*** DATA TO USE Section Begins ***

-- ==== Sys2Proof/Machine/VectorOps.lean ====
section
/-! DEFINITION. The vector engine, the reduction unit and the tile registers (R131 to R147). -/

namespace Sys2Proof.Machine

/-- The rows of an op (N-1 encoding). -/
def VecArgs.n (a : VecArgs) : Nat := a.nM1.toNat + 1
/-- The rows of a RED op. -/
def RedArgs.n (a : RedArgs) : Nat := a.nM1.toNat + 1

/-- Flags F2..F0 of a VEC op. -/
def vecFlags (a : VecArgs) : Nat := b2n a.sat + 2 * b2n a.pop
/-- The op word of a VEC or tile-register op (R176). -/
def vecWord (fn : Nat) (h : OpHead) (a : VecArgs) : Nat :=
  opWord 0x40 (vecFlags a) h [(88, fn), (82, a.nM1.toNat), (64, specBits a.d), (46, specBits a.a), (28, specBits a.b),
    (10, specBits a.c), (5, a.lsStride.toNat), (0, a.ext.toNat)]
/-- The op word of a RED op (R176). -/
def redWord (fn : RedFn) (tap : Bool) (h : OpHead) (a : RedArgs) : Nat :=
  opWord 0x41 (b2n a.skipNf + 2 * b2n tap + 4 * b2n a.pop) h [(93, Red.code fn), (91, a.scope.toNat), (85, a.nM1.toNat),
    (67, specBits a.d), (49, specBits a.src), (44, a.lsStride.toNat)]

/-- The core with a context's scalar registers and routine header as an earlier issue saw them (R131, R132). -/
def asIssued (c : Core) (guest : Bool) (sregs : SMap Word) (hdr : Hdr) : Core :=
  c.setCtx guest { c.ctx guest with sregs := sregs, hdr := hdr }

/-- The scalar registers that a spec reads (R173). -/
def specRegs : Spec → List Nat
  | .ls s _ => [s.toNat]
  | .sreg n _ => [n.toNat]
  | _ => []

/-- Mark the entry an op reads and take its tag into TQ_TAG (R141), and with the pop flag return it to FREE (R122). -/
def tqTouch (c : Core) (guest pop : Bool) : Core :=
  match c.tqFull guest with
  | none => c
  | some e =>
    let c := c.setCtx guest { c.ctx guest with tqTag := e.tag }
    if pop then { c with tq := c.tq.filter (fun x => x.id != e.id) }
    else { c with tq := c.tq.map (fun x => if x.id = e.id then { x with reading := true } else x) }

/-- The result of one row: 64 lanes (R131). -/
def rowLanes (fn : VecFn) (sat : Bool) (ra rb rc : List Word) : List LaneOut :=
  (List.range 64).map (fun j => Vec.lane fn sat (ra.getD j 0#32) (rb.getD j 0#32) (rc.getD j 0#32))

/-- Run rows `i`, `i+1`, ... of a VEC op: each row reads its sources after the rows before it have written (R132). The rows'
lane results are collected in order. -/
def vecRows (fn : VecFn) (sat : Bool) (d a b c : RowPlace) : (n i : Nat) → Core → Core × List (List LaneOut)
  | 0, _, k => (k, [])
  | n + 1, i, k =>
    let out := rowLanes fn sat (rowRead k a ((Vec.widenBytes fn).getD 4) i) (rowRead k b 4 i) (rowRead k c 4 i)
    let k := rowWrite k d ((Vec.narrowBytes fn).getD 4) i 0 (out.map (fun o => o.v))
    let r := vecRows fn sat d a b c n (i + 1) k
    (r.1, out :: r.2)

/-- The results of a reduction over rows, in destination order (R143): BLOCK two a row, ROW one a row, COL one a lane, SEQ
one. -/
def redResults (fn : RedFn) (scope : Nat) (skipNf : Bool) (rows : List (List Word)) : List Word :=
  if scope = 0 then
    (rows.map (fun r => [Red.treeOf fn skipNf 5 (r.take 32), Red.treeOf fn skipNf 5 (r.drop 32)])).flatten
  else if scope = 1 then rows.map (Red.treeOf fn skipNf 6)
  else if scope = 2 then (List.range 64).map (fun j => Red.chainOf fn skipNf (rows.map (fun r => r.getD j 0#32)))
  else [Red.chainOf fn skipNf rows.flatten]

/-- Write reduction results to lanes 0, 1, ... of successive destination lines, 64 a line (R143). -/
def redWrite (d : RowPlace) : (fuel i : Nat) → List Word → Core → Core
  | 0, _, _, k => k
  | f + 1, i, vs, k => if vs.isEmpty then k else redWrite d f (i + 1) (vs.drop 64) (rowWrite k d 4 i 0 (vs.take 64))

/-- The destination lines of a RED op (R143). -/
def redLines (a : RedArgs) : Nat := if a.scope.toNat = 0 then (2 * RedArgs.n a + 63) / 64 else 1

/-- Reduce rows under a RED op's function and write its destination: all rows have been read before any is written (DESIGN CHOICE, log 72:
the spec does not say what a RED op whose destination line is among its own source rows reads). A destination of kind 0 takes nothing. -/
def redApply (fn : RedFn) (a : RedArgs) (guest : Bool) (rows : List (List Word)) (k : Core) : Core :=
  match placeOf k guest a.lsStride.toNat a.d with
  | some d => redWrite d 2 0 (redResults fn a.scope.toNat a.skipNf rows) k
  | none => k

/-- Let the TAP ops bound to a VEC op reduce the rows that it wrote (R143): all of its rows, whatever N the TAP op's own field holds, and of
a narrowing conversion the narrow bit patterns as 32-bit words (DESIGN CHOICE, log 71). -/
def tapAll (guest : Bool) (rows : List (List Word)) : List InFlight → Core → Core
  | [], k => k
  | f :: rest, k =>
    match f.finish with
    | .tapWait fn a sregs hdr =>
      let t := k.ctx guest
      tapAll guest rows rest (asIssued (redApply fn a guest rows (asIssued k guest sregs hdr)) guest t.sregs t.hdr)
    | _ => tapAll guest rows rest k

/-- The destination lines of a TAP op whose VEC op has `n` rows (R143). -/
def tapLines (a : RedArgs) (n : Nat) : Nat := if a.scope.toNat = 0 then (2 * n + 63) / 64 else 1
/-- The fault of a TAP op whose VEC op has more rows than the TAP op's own field and so fills another destination line (R139, R143): as the
TAP op's own, with its offset and word. -/
def tapFault (c : Core) (no : Nat) (guest : Bool) (n : Nat) : List InFlight → Option (Nat × Nat × Nat)
  | [] => none
  | f :: rest => match f.finish with
    | .tapWait _ a sregs hdr =>
      (match (if isNone a.d then none else specFault (asIssued c guest sregs hdr) no guest true a.lsStride.toNat 4 (tapLines a n) a.d) with
        | some code => some (code, f.off, f.word)
        | none => tapFault c no guest n rest)
    | _ => tapFault c no guest n rest
/-- The lines that TAP ops fill beyond those of their own fields when their VEC op has `n` rows (R173). -/
def tapWrites (c : Core) (guest : Bool) (n : Nat) (l : List InFlight) : List Rng :=
  (l.map (fun f => match f.finish with
    | .tapWait _ a sregs hdr =>
      if redLines a < tapLines a n then rangesOf (asIssued c guest sregs hdr) guest a.lsStride.toNat 4 (tapLines a n) a.d else []
    | _ => [])).flatten

/-- The places of a VEC op's operands; an operand that is not read is a row of zeros. -/
def vecPlaces (k : Core) (guest : Bool) (fn : VecFn) (a : VecArgs) : Option (RowPlace × RowPlace × RowPlace × RowPlace) :=
  let pl := placeOf k guest a.lsStride.toNat
  match pl a.d, pl a.a, (if Vec.readsB fn then pl a.b else some (.all 0#32)), (if Vec.readsC fn then pl a.c else some (.all 0#32)) with
  | some d, some x, some y, some z => some (d, x, y, z)
  | _, _, _, _ => none

/-- Whether a VEC op reads the tile queue. -/
def vecReadsTq (fn : VecFn) (a : VecArgs) : Bool :=
  isTq a.a || (Vec.readsB fn && isTq a.b) || (Vec.readsC fn && isTq a.c)

/-- A VEC op's rows and everything that follows from them: TAP ops, TQ_TAG, the pop, the counts (R132, R141, R148). `late` says that the
op waited for a FULL entry: its TAP ops are those issued before it. -/
def vecRun (s : State) (p : Site) (fn : VecFn) (a : VecArgs) (late : Bool) : State :=
  let k := s.core (Site.no p)
  match vecPlaces k p.guest fn a with
  | none => s
  | some (d, x, y, z) =>
    let r := vecRows fn a.sat d x y z (VecArgs.n a) 0 k
    let outs := r.2.flatten
    let l := (r.1.ctx p.guest).inflight
    let k := tapAll p.guest (r.2.map (fun row => row.map (fun o => o.v))) (if late then firstTaps l else openTaps l) r.1
    let k := k.setCtx p.guest { k.ctx p.guest with inflight := if late then metFirst l else metOpen l }
    let k := if vecReadsTq fn a then tqTouch k p.guest a.pop else k
    (s.setCore (Site.no p) k).countAll (fun id => ckCtx id p)
      [(Ctr.vecRows, VecArgs.n a), (Ctr.intSat, (outs.filter (fun o => o.intSat)).length),
       (Ctr.cvtNanZero, (outs.filter (fun o => o.nanZero)).length),
       (Ctr.wideNarrowSat, (outs.filter (fun o => o.narrowSat)).length)]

*** DATA TO USE Section Ends ***

### TO DO
Reproduce only the lines above, starting at the line with "def tapFault (c" and ending at the line with "(code, f.off, f.word)", exactly as written.

### ANSWER TO THIS EXERCISE
def tapFault (c : Core) (no : Nat) (guest : Bool) (n : Nat) : List InFlight → Option (Nat × Nat × Nat)
  | [] => none
  | f :: rest => match f.finish with
    | .tapWait _ a sregs hdr =>
      (match (if isNone a.d then none else specFault (asIssued c guest sregs hdr) no guest true a.lsStride.toNat 4 (tapLines a n) a.d) with
        | some code => some (code, f.off, f.word)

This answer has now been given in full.